- What to do
For the material below, output exactly the span from the line with "(m.mtype = 9" to the line with "(∀ had, had", including both, and nothing besides.

- Working data

/-- Messages of the tree (R462, R466, R467, R469 to R472, R477): the row of each message type acts as the reception of its fragment, and
a whole message means what its type says. -/
def Obligations.TreeMessages : Prop :=
  (∀ (s : State) (t : Fin 8) (f : Frame), s.powered = true →
    let took (m : Nat) := Host.Outcome.next (φ := Fault) (ρ := Refusal) (settle s (if s.forMe m f then s.tierIn t.val f else s))
    exec (.cmd t f) s = took 1 ∧ exec (.reply t f) s = took 2 ∧ exec (.fault t f) s = took 3 ∧ exec (.summary t f) s = took 4 ∧
    exec (.tail t f) s = took 5 ∧ exec (.boot t f) s = took 6 ∧ exec (.bootstat t f) s = took 7 ∧ exec (.secret t f) s = took 8 ∧
    exec (.notice t f) s = took 9) ∧
  (∀ (s : State) (t : Nat) (f : Frame), s.tierState t = 3 → frameGood f = true → s.tierBad t f = false → f.type = 2 → f.ackv = false → 
    f.seq = (s.tport t).rxNext → f.route.toNat % 64 = s.tree.num → (s.tport t).partials = [] → 
    let b := f.payload
    let src := f.route.toNat / 64 % 64
    let u := s.setTport t { s.tport t with lastRx := s.dt, rxNext := (s.tport t).rxNext + 1, rxAny := true, ackDue := true }
    1 ≤ leAt b 0 1 → leAt b 0 1 ≤ 9 → leAt b 0 1 ≠ 5 → leAt b 4 4 = 0 → leAt b 8 8 < 2 ^ 62 → 
    (leAt b 1 1 = 3 → s.tierIn t f = u.tierMessage t { src := src, mtype := leAt b 0 1, body := b.drop 16, poison := maskWords (leAt b 8 8) 0 }) ∧
    (leAt b 1 1 = 1 → s.tierIn t f = u.setTport t { u.tport t with partials :=
      [{ src := src, msgId := BitVec.ofNat 16 (leAt b 2 2), mtype := leAt b 0 1, bytes := b.drop 16, poison := maskWords (leAt b 8 8) 0 }] }) ∧
    (leAt b 1 1 % 2 = 0 → s.tierIn t f = u.tierViolation t)) ∧
  (∀ (s : State) (t : Nat) (m : TierMsg),
    (m.mtype = 1 → s.upPort t = true → ∃ c : HostCmd, (s.tierMessage t m).host.accepted = s.host.accepted ++ [c] ∧ c.routed = true ∧
      c.params = slice (m.body.drop 32) 0 (readPacket (slice m.body 0 64) (some (m.body.drop 32))).plen ∧
      c.opcode = (readPacket (slice m.body 0 64) (some (m.body.drop 32))).opcode) ∧
    (m.mtype = 1 → s.upPort t = false → s.tierMessage t m = s) ∧
    (m.mtype = 2 → s.isWorker = false → s.tierMessage t m = (s.learn t m.src).takeReply m.src m.body m.poison) ∧
    (m.mtype = 3 → s.isWorker = false → m.src ≤ 8 → m.body.length = 32 → s.tierMessage t m = s.takeRecord m.src (slice m.body 0 32)) ∧
    (m.mtype = 4 → s.isWorker = false → ((s.tierMessage t m).worker m.src).summary = some m.body) ∧
    (m.mtype = 6 → s.isWorker = true → t = 0 → s.pwr.phase = .starting → s.fld BOOT_STAGE.STAGE = 2 → Config.bootCode m.body % 2 ^ 32 ≠ 0 →
      s.tierMessage t m = s.sendMsg 0 2 7 (s.fld (TIER_STAT.PEER 0)) (leBytes 4 (Config.bootCode m.body)) []) ∧
    (m.mtype = 7 → s.upPort t = false → (leAt m.body 0 4 = 0 → s.tierMessage t m = s) ∧
      (leAt m.body 0 4 ≠ 0 → (s.tport t).bootTries ≤ 1 → s.tierMessage t m = s.pushBoot t) ∧
      (leAt m.body 0 4 ≠ 0 → 2 ≤ (s.tport t).bootTries → s.tierMessage t m = s.raise (Flt.TIER_BOOT_FAIL t))) ∧
    (m.mtype = 8 → s.upPort t = true → (leAt m.body 0 1 = 1 → s.tierMessage t m = s.loadSecret (m.body.drop 1)) ∧
      (leAt m.body 0 1 = 2 → s.tierMessage t m = s.keyClear)) ∧
    (m.mtype = 9 → s.isWorker = false → m.src ≤ 8 → m.body.length = 32 → s.tierMessage t m = s.takeNotice t m.src (slice m.body 0 32))) ∧
  (∀ (s : State) (src : Nat) (b : List Byte), 
    (∀ had, had < 3136 → 3136 ≤ b.length → s.takeTail src had b false = s.putMandatory src b) ∧
    (∀ had, 3136 ≤ had → s.takeTail src had b true = (s.putComplete src b).rejoined src 0)) ∧
  (∀ (s : State) (src : Nat) (r : List Byte), leAt r 9 1 = 6 → leAt r 13 1 / 4 % 4 = 3 → src ≠ 0 →
    (s.takeRecord src r) = (s.logBytes r).setWorker src { (s.logBytes r).worker src with safe := true }) ∧
  (∀ (s : State) (c : HostCmd) (src : Nat) (b : List Byte), s.isWorker = false →
    s.host.accepted.find? (fun c => !c.routed && c.sent.contains src && c.devices.contains src) = some c → leAt b 4 4 = 0 →
    s.takeReply src b [] = (s.cmdAnswered c src).postFinal c src (leAt b 0 2) (leAt b 2 2) (slice b 8 16)) ∧
  (∀ s : State, s.powered = true → (s.summaryDue = true → ∃ u : State, exec .summaryTimer s = .next (settle s (u.sendMsg 0 4 4 0 u.summaryBody [])) ∧
      u.tree.sumSeq = s.tree.sumSeq + 1 ∧ u.tree.lastSum = s.dt ∧ u.summaryBody.length = 1600) ∧
    (s.summaryDue = false → exec .summaryTimer s = .next (settle s s)))
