-- ==== Sys2Proof/Laws/State.lean ====
section
/-!
SUPPORT. What each update of State leaves as it was: one lemma per field and per read of the updates that write one field, and the read
of what was written.
-/

namespace Sys2Proof.Machine
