-- ==== Sys2Proof/Laws/Exec.lean ====
section
/-!
SUPPORT. What exec does with each command, one lemma per constructor, and that every command is an effect on the device followed by what
the end of a command lets go on.
-/

namespace Sys2Proof.Machine

theorem run_powered {s : State} (h : s.powered = true) (f : State → State) : run s f = .next (settle s (f s)) := by simp [run, h]

theorem run_unpowered {s : State} (h : s.powered = false) (f : State → State) : run s f = .next s := by simp [run, h]

/-- A command acts while the units work, or always. -/
def Meaning (r : Host.Outcome State Fault Refusal) (s : State) : Prop := ∃ f : State → State, r = run s f ∨ r = runAlways s f

theorem Meaning.answers {r : Host.Outcome State Fault Refusal} {s : State} (h : Meaning r s) : r = .next s ∨ ∃ t, r = .next (settle s t) := by
  obtain ⟨f, rfl | rfl⟩ := h
  · unfold run; split_ifs
    · exact .inr ⟨_, rfl⟩
    · exact .inl rfl
  · exact .inr ⟨_, rfl⟩
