variable (s) in
theorem State.eclk_writeVolt (mv b : Nat) : (s.writeVolt mv).eclk b = s.eclk b :=
  s.fld_setFld_other _ (by simp only [Fld.key, PLL_STAT.MHZ, PLL_STAT.addr, AVS_STAT.VREQ, AVS_STAT.addr]; omega)

/-- A path monitor with low margin lowers its basin's clock by 100 MHz (R499). -/
theorem State.eclk_pathMargin {b : Fin 4} (hlo : 700 ≤ s.eclk b.val) (hhi : s.eclk b.val ≤ 3000) :
    (s.pathMargin b.val).eclk b.val = s.eclk b.val - 100 := by
  have hraise := s.eclk_raise_vmargin b
  have hset (t : State) : (t.setFld (PLL_STAT.MHZ (3 + b.val)) (s.eclk b.val - 100)).eclk b.val = s.eclk b.val - 100 :=
    (t.fld_setFld_same _ _).trans (Nat.mod_eq_of_lt (by simp only [Fld.width, PLL_STAT.MHZ]; omega))
  have hlim : max 600 ((s.raise Flt.PWR_VMARGIN).eclk b.val - 100) = s.eclk b.val - 100 := by omega
  have hlower : s.eclk b.val - 100 < (s.raise Flt.PWR_VMARGIN).eclk b.val := by omega
  unfold State.pathMargin
  dsimp only
  rw [hlim]
  split_ifs
  · rw [State.eclk_writeVolt, hset]
  · exact hset _
  all_goals exact absurd hlower ‹_›

end Clocks

/-! ### Sensors (R515, R516) -/

/-- The warmest of some readings is not below any of them. -/
theorem le_foldl_warmest (l : List (BitVec 16 × Nat)) (a : BitVec 16 × Nat) (x : BitVec 16 × Nat) (hx : x ∈ a :: l) :
    x.1.toInt ≤ (l.foldl (fun a c => if a.1.toInt < c.1.toInt then c else a) a).1.toInt := by
  induction l generalizing a x with
  | nil => rw [List.mem_singleton.mp hx, List.foldl_nil]
  | cons c l ih =>
    have hstep : x.1.toInt ≤ (if a.1.toInt < c.1.toInt then c else a).1.toInt ∨ x ∈ l := by
      rcases List.mem_cons.mp hx with rfl | hx
      · left; split_ifs <;> omega
      · rcases List.mem_cons.mp hx with rfl | hx
        · left; split_ifs <;> omega
        · exact .inr hx
    rcases hstep with hle | hmem
    · exact hle.trans (ih _ _ List.mem_cons_self)
    · exact ih _ _ (List.mem_cons_of_mem _ hmem)

section Sensors
variable {s : State}

/-- A valid sensor at 140 °C or more trips the device (R516). -/
theorem State.sampleTemps_trips {ts : List (BitVec 16)} (hlen : ts.length ≤ 16)
    (hhot : ∃ t ∈ ts, sensorOk t.toInt = true ∧ 2240 ≤ t.toInt) : ∃ u : State, s.sampleTemps ts = (true, u.setFld THERM_AGE.TRIP 1) := by
  obtain ⟨t, ht, hok, hge⟩ := hhot
  obtain ⟨k, hk⟩ : ∃ k, (t, k) ∈ (ts.take 16).zipIdx := by
    rw [List.take_of_length_le hlen]
    obtain ⟨k, hk, rfl⟩ := List.getElem_of_mem ht
    exact ⟨k, List.mk_mem_zipIdx_iff_getElem?.mpr (List.getElem?_eq_getElem hk)⟩
  have hgood : (t, k) ∈ (ts.take 16).zipIdx.filter (fun e => sensorOk e.1.toInt) := List.mem_filter.mpr ⟨hk, hok⟩
  unfold State.sampleTemps
  dsimp only
  cases hl : (ts.take 16).zipIdx.filter (fun e => sensorOk e.1.toInt) with
  | nil => rw [hl] at hgood; exact absurd hgood List.not_mem_nil
  | cons e rest =>
    have hwarm := le_foldl_warmest rest e (t, k) (hl ▸ hgood)
    dsimp only
    rw [if_pos (hge.trans hwarm)]
    exact ⟨_, rfl⟩

theorem State.thermSample_trips {ts : List (BitVec 16)} (hlen : ts.length ≤ 16)
    (hhot : ∃ t ∈ ts, sensorOk t.toInt = true ∧ 2240 ≤ t.toInt) :
    (s.thermSample ts).pwr.phase = .tripped ∧ (s.thermSample ts).fld THERM_AGE.TRIP = 1 := by
  obtain ⟨u, hu⟩ := s.sampleTemps_trips hlen hhot
  simp only [State.thermSample, hu, if_true]
  exact ⟨trivial, u.fld_setFld_same THERM_AGE.TRIP 1⟩

/-- A state whose basin `b` no longer cools. -/
def State.stopCooling (s : State) (b : Nat) : State :=
  { s with pwr := { s.pwr with cooling := s.pwr.cooling &&& ~~~ BitVec.ofNat 4 (2 ^ b) } }

theorem State.throttled_stopCooling (b : Nat) : (s.stopCooling b).throttled b = s.throttled b := rfl
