-- ==== Sys2Proof/Machine/Operands.lean ====
section
/-! DEFINITION. The operand resolver (R68-R70): every addressing mode of R69 as a source, and the destination of ST. -/

namespace Sys2Proof.Machine

/-- `ResolveB(B)` (R68). Selectors 0 and 1 read a register with no fetch; selector 2 is the second word; a memory mode
reads the cell at `EA(B, d)`. -/
def resolveB (sel : Selector) (s : State) : Resolved Byte :=
  match sel with
  | .acc => .ok s.acc s
  | .ix => .ok s.ix s
  | .imm => fetchByte s.opcodeAddr s
  | .mem m =>
    (fetchByte s.opcodeAddr s).bind fun d s1 =>
      (ea s.opcodeAddr m d s1).bind fun e s2 => memRead s.opcodeAddr e s2

/-- `ResolveDest(B)` (R70), for ST alone. Selectors 0, 1 and 2 raise IllegalOperand, with the instruction byte `ir`, before
anything is fetched (decision D11). -/
def resolveDest (ir : Byte) (sel : Selector) (s : State) : Resolved Nat :=
  match sel with
  | .acc => .raised (raise s.opcodeAddr (.illegalOperand ir) s)
  | .ix => .raised (raise s.opcodeAddr (.illegalOperand ir) s)
  | .imm => .raised (raise s.opcodeAddr (.illegalOperand ir) s)
  | .mem m => (fetchByte s.opcodeAddr s).bind fun d s1 => ea s.opcodeAddr m d s1

/-- The shape of every instruction that reads both operands (R71, R74-R81): `b <- ResolveB(B)`, then `k a b` on the state
the resolver left, with `a` the value of `x[A]` before the instruction. Operands are read before anything is written (R13). -/
def withOperands (a : Reg) (b : OperandB) (k : Byte → Byte → State → State) (s : State) : Result :=
  (resolveB b.fold s).andThen fun y t => .next (k (s.reg a) y t)

end Sys2Proof.Machine
end

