-- ==== Sys2Proof/Laws/Operands.lean ====
section
/-! SUPPORT. What each shared operation can do, said once: fetching, the effective address, the operand resolver, the
store's destination, and the shapes that the families of instructions share. Later proofs cite these and do not unfold
the operations. -/

namespace Sys2Proof.Machine

variable {s : State}

theorem fetchByte_of_lt (op : Nat) (h : s.pc < 512) : fetchByte op s = .ok s.secondWord (s.setPc (s.pc + 1)) := by
  unfold fetchByte
  rw [if_neg (by omega)]
  rfl

theorem fetchByte_of_ge (op : Nat) (h : ¬ s.pc < 512) :
    fetchByte op s = .raised (raise op (.addressOutOfRange s.pc) s) := by
  unfold fetchByte
  rw [if_pos (by omega)]

@[simp] theorem Resolved.ok_bind {α β : Type} (v : α) (t : State) (k : α → State → Resolved β) :
    (Resolved.ok v t).bind k = k v t := rfl

@[simp] theorem Resolved.raised_bind {α β : Type} (t : State) (k : α → State → Resolved β) :
    (Resolved.raised t).bind k = .raised t := rfl

@[simp] theorem Resolved.ok_andThen {α : Type} (v : α) (t : State) (k : α → State → Result) :
    (Resolved.ok v t).andThen k = k v t := rfl

@[simp] theorem Resolved.raised_andThen {α : Type} (t : State) (k : α → State → Result) :
    (Resolved.raised t).andThen k = .next t := rfl

/-- Every effective address is at most 0x100 + 0xFF + 0xFF (R35). -/
theorem effAddr_le (m : MemMode) (x d : Byte) : effAddr m x d ≤ 766 := by
  have := x.isLt
  have := d.isLt
  cases m <;> simp only [effAddr, bankBase, bankOffset] <;> omega

theorem effAddr_progAbs (x d : Byte) : effAddr .progAbs x d = d.toNat := Nat.zero_add _
theorem effAddr_dataAbs (x d : Byte) : effAddr .dataAbs x d = 0x100 + d.toNat := rfl
theorem effAddr_progIdx (x d : Byte) : effAddr .progIdx x d = x.toNat + d.toNat := Nat.zero_add _
theorem effAddr_dataIdx (x d : Byte) : effAddr .dataIdx x d = 0x100 + (x.toNat + d.toNat) := rfl

/-- Selectors 4, 5 and 6 never leave the array (R35; log entry 5 on the bound R110 prints). -/
theorem effAddr_lt_of_ne {m : MemMode} (h : m ≠ .dataIdx) (x d : Byte) : effAddr m x d < 0x200 := by
  have := x.isLt
  have := d.isLt
  cases m with
  | progAbs => rw [effAddr_progAbs]; omega
  | dataAbs => rw [effAddr_dataAbs]; omega
  | progIdx => rw [effAddr_progIdx]; omega
  | dataIdx => exact absurd rfl h

theorem ea_of_lt (op : Nat) {m : MemMode} {d : Byte} (h : effAddr m s.ix d < 512) :
    ea op m d s = .ok (effAddr m s.ix d) s := if_neg (Nat.not_le.mpr h)

theorem ea_of_ge (op : Nat) {m : MemMode} {d : Byte} (h : ¬ effAddr m s.ix d < 512) :
    ea op m d s = .raised (raise op (.addressOutOfRange (effAddr m s.ix d)) s) := if_pos (Nat.not_lt.mp h)

theorem memRead_of_lt (op : Nat) {e : Nat} (h : e < 512) : memRead op e s = .ok (s.mem.read e) s :=
  if_neg (Nat.not_le.mpr h)

theorem memWrite_of_lt (op : Nat) {e : Nat} (v : Byte) (h : e < 512) :
    memWrite op e v s = .ok () { s with mem := s.mem.write e v } := if_neg (Nat.not_le.mpr h)

theorem raise_opcodeAddr_setPc (e : HaltReason) (n : Nat) : raise s.opcodeAddr e (s.setPc n) = s.haltedWith e n := rfl

theorem raise_opcodeAddr (e : HaltReason) : raise s.opcodeAddr e s = s.haltedWith e s.pc := rfl

/-! ### The operand's error, case by case -/

theorem operandError_mem_of_lt {m : MemMode} (h : s.pc < 512) (h2 : s.memAddr m < 512) :
    s.operandError (.mem m) = none := by simp [State.operandError, h, h2]

theorem operandError_mem_of_ge {m : MemMode} (h : s.pc < 512) (h2 : ¬ s.memAddr m < 512) :
    s.operandError (.mem m) = some (s.memAddr m) := by simp [State.operandError, h, h2]

theorem operandError_mem_of_pc {m : MemMode} (h : ¬ s.pc < 512) : s.operandError (.mem m) = some s.pc := by
  simp [State.operandError, h]

theorem operandHalt_of_lt {e : Nat} (h : s.pc < 512) :
    s.operandHalt e = s.haltedWith (.addressOutOfRange e) (s.pc + 1) := by simp [State.operandHalt, h]

theorem operandHalt_of_ge {e : Nat} (h : ¬ s.pc < 512) : s.operandHalt e = s.haltedWith (.addressOutOfRange e) s.pc := by
  simp [State.operandHalt, h]

/-- The second word followed by its effective address, as both resolvers begin a memory mode. -/
theorem fetch_ea (m : MemMode) :
    ((fetchByte s.opcodeAddr s).bind fun d s1 => ea s.opcodeAddr m d s1) =
      match s.operandError (.mem m) with
      | none => .ok (s.memAddr m) (s.setPc (s.pc + 1))
      | some e => .raised (s.operandHalt e) := by
  by_cases h : s.pc < 512
  · rw [fetchByte_of_lt _ h, Resolved.ok_bind]
    by_cases h2 : s.memAddr m < 512
    · rw [operandError_mem_of_lt h h2]
      exact ea_of_lt (s := s.setPc (s.pc + 1)) _ h2
    · rw [operandError_mem_of_ge h h2, ea_of_ge (s := s.setPc (s.pc + 1)) _ h2]
      simp only [raise_opcodeAddr_setPc, operandHalt_of_lt h]
      rfl
  · rw [fetchByte_of_ge _ h, operandError_mem_of_pc h]
    simp only [Resolved.raised_bind, raise_opcodeAddr, operandHalt_of_ge h]

/-- The operand resolver, whole: its value and the advanced `pc`, or the halted state. -/
theorem resolveB_eq (b : OperandB) :
    resolveB b.fold s =
      match s.operandError b with
      | none => .ok (s.operandValue b) (s.setPc (s.operandPc b))
      | some e => .raised (s.operandHalt e) := by
  cases b with
  | acc => rfl
  | ix => rfl
  | imm =>
    by_cases h : s.pc < 512
    · simp only [OperandB.fold, resolveB, fetchByte_of_lt _ h, State.operandError, h, if_true]; rfl
    · simp only [OperandB.fold, resolveB, fetchByte_of_ge _ h, State.operandError, h, if_false, raise_opcodeAddr,
        operandHalt_of_ge h]
  | immFolded =>
    by_cases h : s.pc < 512
    · simp only [OperandB.fold, resolveB, fetchByte_of_lt _ h, State.operandError, h, if_true]; rfl
    · simp only [OperandB.fold, resolveB, fetchByte_of_ge _ h, State.operandError, h, if_false, raise_opcodeAddr,
        operandHalt_of_ge h]
  | mem m =>
    have hb : resolveB (OperandB.fold (.mem m)) s =
        ((fetchByte s.opcodeAddr s).bind fun d s1 => ea s.opcodeAddr m d s1).bind
          fun e s2 => memRead s.opcodeAddr e s2 := by
      simp only [OperandB.fold, resolveB]
      cases fetchByte s.opcodeAddr s <;> rfl
    rw [hb, fetch_ea]
    by_cases h : s.pc < 512
    · by_cases h2 : s.memAddr m < 512
      · rw [operandError_mem_of_lt h h2]
        exact memRead_of_lt (s := s.setPc (s.pc + 1)) _ h2
      · rw [operandError_mem_of_ge h h2]; rfl
    · rw [operandError_mem_of_pc h]; rfl

/-- The store's destination, for a memory mode. -/
theorem resolveDest_mem (ir : Byte) (m : MemMode) :
    resolveDest ir (.mem m) s =
      match s.operandError (.mem m) with
      | none => .ok (s.memAddr m) (s.setPc (s.pc + 1))
      | some e => .raised (s.operandHalt e) := fetch_ea m

/-- The store's destination, for selectors 0, 1 and 2 (R70). -/
theorem resolveDest_illegal (ir : Byte) {b : OperandB} (h : b.isStoreDest = false) :
    resolveDest ir b.fold s = .raised (s.haltedWith (.illegalOperand ir) s.pc) := by
  cases b with
  | mem m => exact absurd h (by simp [OperandB.isStoreDest])
  | _ => rfl

/-- Every instruction that reads both operands, whole. -/
theorem withOperands_eq (a : Reg) (b : OperandB) (k : Byte → Byte → State → State) :
    withOperands a b k s =
      match s.operandError b with
      | none => .next (k (s.reg a) (s.operandValue b) (s.setPc (s.operandPc b)))
      | some e => .next (s.operandHalt e) := by
  unfold withOperands
  rw [resolveB_eq]
  cases s.operandError b <;> rfl

theorem execLd_eq (a : Reg) (b : OperandB) :
    execLd a b s =
      match s.operandError b with
      | none => .next ((s.setPc (s.operandPc b)).setReg a (s.operandValue b))
      | some e => .next (s.operandHalt e) := by
  unfold execLd
  rw [resolveB_eq]
  cases s.operandError b <;> rfl

theorem execSt_mem_eq (a : Reg) (m : MemMode) :
    execSt a (.mem m) s =
      match s.operandError (.mem m) with
      | none => .next { s.setPc (s.pc + 1) with mem := s.mem.write (s.memAddr m) (s.reg a) }
      | some e => .next (s.operandHalt e) := by
  unfold execSt
  simp only [OperandB.fold]
  rw [resolveDest_mem]
  by_cases h : s.pc < 512
  · by_cases h2 : s.memAddr m < 512
    · rw [operandError_mem_of_lt h h2]
      simp only [Resolved.ok_andThen, memWrite_of_lt _ _ h2, State.setPc_mem]
    · rw [operandError_mem_of_ge h h2]; rfl
  · rw [operandError_mem_of_pc h]; rfl

theorem execSt_illegal_eq (a : Reg) {b : OperandB} (h : b.isStoreDest = false) :
    execSt a b s = .next (s.haltedWith (.illegalOperand (opcodeByte (.st a b))) s.pc) := by
  unfold execSt
  rw [resolveDest_illegal _ h]
  rfl

theorem branchIf_of_lt (taken : Bool) (h : s.pc < 512) :
    branchIf taken s = .next (s.setPc (if taken then s.secondWord.toNat else s.pc + 1)) := by
  unfold branchIf
  rw [fetchByte_of_lt _ h]
  cases taken <;> rfl

theorem branchIf_of_ge (taken : Bool) (h : ¬ s.pc < 512) :
    branchIf taken s = .next (s.haltedWith (.addressOutOfRange s.pc) s.pc) := by
  unfold branchIf
  rw [fetchByte_of_ge _ h]
  rfl

theorem execJal_of_lt (h : s.pc < 512) :
    execJal s = .next ((s.setReg .acc (BitVec.ofNat 8 (s.pc + 1))).setPc s.secondWord.toNat) := by
  unfold execJal
  rw [fetchByte_of_lt _ h]
  rfl

theorem execJal_of_ge (h : ¬ s.pc < 512) : execJal s = .next (s.haltedWith (.addressOutOfRange s.pc) s.pc) := by
  unfold execJal
  rw [fetchByte_of_ge _ h]
  rfl

theorem shiftReg_eq (f : Byte → Bool → ShiftOut) (a : Reg) :
    shiftReg f a s =
      .next ((s.setFlags (shiftFlags (f (s.reg a) s.flags.cf))).setReg a (f (s.reg a) s.flags.cf).r) := rfl

/-- `u` differs from `t` at most in the two registers and the flags. -/
def OnlyRegsAndFlags (t u : State) : Prop := u = { t with acc := u.acc, ix := u.ix, flags := u.flags }

theorem onlyRegsAndFlags_setFlags (t : State) (f : Flags) : OnlyRegsAndFlags t (t.setFlags f) := rfl

theorem onlyRegsAndFlags_setReg (t : State) (f : Flags) (a : Reg) (v : Byte) :
    OnlyRegsAndFlags t ((t.setFlags f).setReg a v) := by cases a <;> rfl

/-! ### The ALU's instructions are `withOperands` over an effect on the registers and the flags alone -/

theorem execSbc_shape (a : Reg) (b : OperandB) :
    ∃ k, (∀ s, execSbc a b s = withOperands a b k s) ∧ ∀ x y t, OnlyRegsAndFlags t (k x y t) :=
  ⟨_, fun _ => rfl, fun _ _ _ => onlyRegsAndFlags_setReg _ _ _ _⟩

theorem execAdc_shape (a : Reg) (b : OperandB) :
    ∃ k, (∀ s, execAdc a b s = withOperands a b k s) ∧ ∀ x y t, OnlyRegsAndFlags t (k x y t) :=
  ⟨_, fun _ => rfl, fun _ _ _ => onlyRegsAndFlags_setReg _ _ _ _⟩

theorem execSub_shape (a : Reg) (b : OperandB) :
    ∃ k, (∀ s, execSub a b s = withOperands a b k s) ∧ ∀ x y t, OnlyRegsAndFlags t (k x y t) :=
  ⟨_, fun _ => rfl, fun _ _ _ => onlyRegsAndFlags_setReg _ _ _ _⟩

theorem execAdd_shape (a : Reg) (b : OperandB) :
    ∃ k, (∀ s, execAdd a b s = withOperands a b k s) ∧ ∀ x y t, OnlyRegsAndFlags t (k x y t) :=
  ⟨_, fun _ => rfl, fun _ _ _ => onlyRegsAndFlags_setReg _ _ _ _⟩

theorem execEor_shape (a : Reg) (b : OperandB) :
    ∃ k, (∀ s, execEor a b s = withOperands a b k s) ∧ ∀ x y t, OnlyRegsAndFlags t (k x y t) :=
  ⟨_, fun _ => rfl, fun _ _ _ => onlyRegsAndFlags_setReg _ _ _ _⟩

theorem execOr_shape (a : Reg) (b : OperandB) :
    ∃ k, (∀ s, execOr a b s = withOperands a b k s) ∧ ∀ x y t, OnlyRegsAndFlags t (k x y t) :=
  ⟨_, fun _ => rfl, fun _ _ _ => onlyRegsAndFlags_setReg _ _ _ _⟩

theorem execAnd_shape (a : Reg) (b : OperandB) :
    ∃ k, (∀ s, execAnd a b s = withOperands a b k s) ∧ ∀ x y t, OnlyRegsAndFlags t (k x y t) :=
  ⟨_, fun _ => rfl, fun _ _ _ => onlyRegsAndFlags_setReg _ _ _ _⟩

theorem execCmp_shape (a : Reg) (b : OperandB) :
    ∃ k, (∀ s, execCmp a b s = withOperands a b k s) ∧ ∀ x y t, OnlyRegsAndFlags t (k x y t) :=
  ⟨_, fun _ => rfl, fun _ _ _ => onlyRegsAndFlags_setFlags _ _⟩

end Sys2Proof.Machine
end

- Exercise answer
    (m.mtype = 9 → s.isWorker = false → m.src ≤ 8 → m.body.length = 32 → s.tierMessage t m = s.takeNotice t m.src (slice m.body 0 32))) ∧
  (∀ (s : State) (src : Nat) (b : List Byte), 
    (∀ had, had < 3136 → 3136 ≤ b.length → s.takeTail src had b false = s.putMandatory src b) ∧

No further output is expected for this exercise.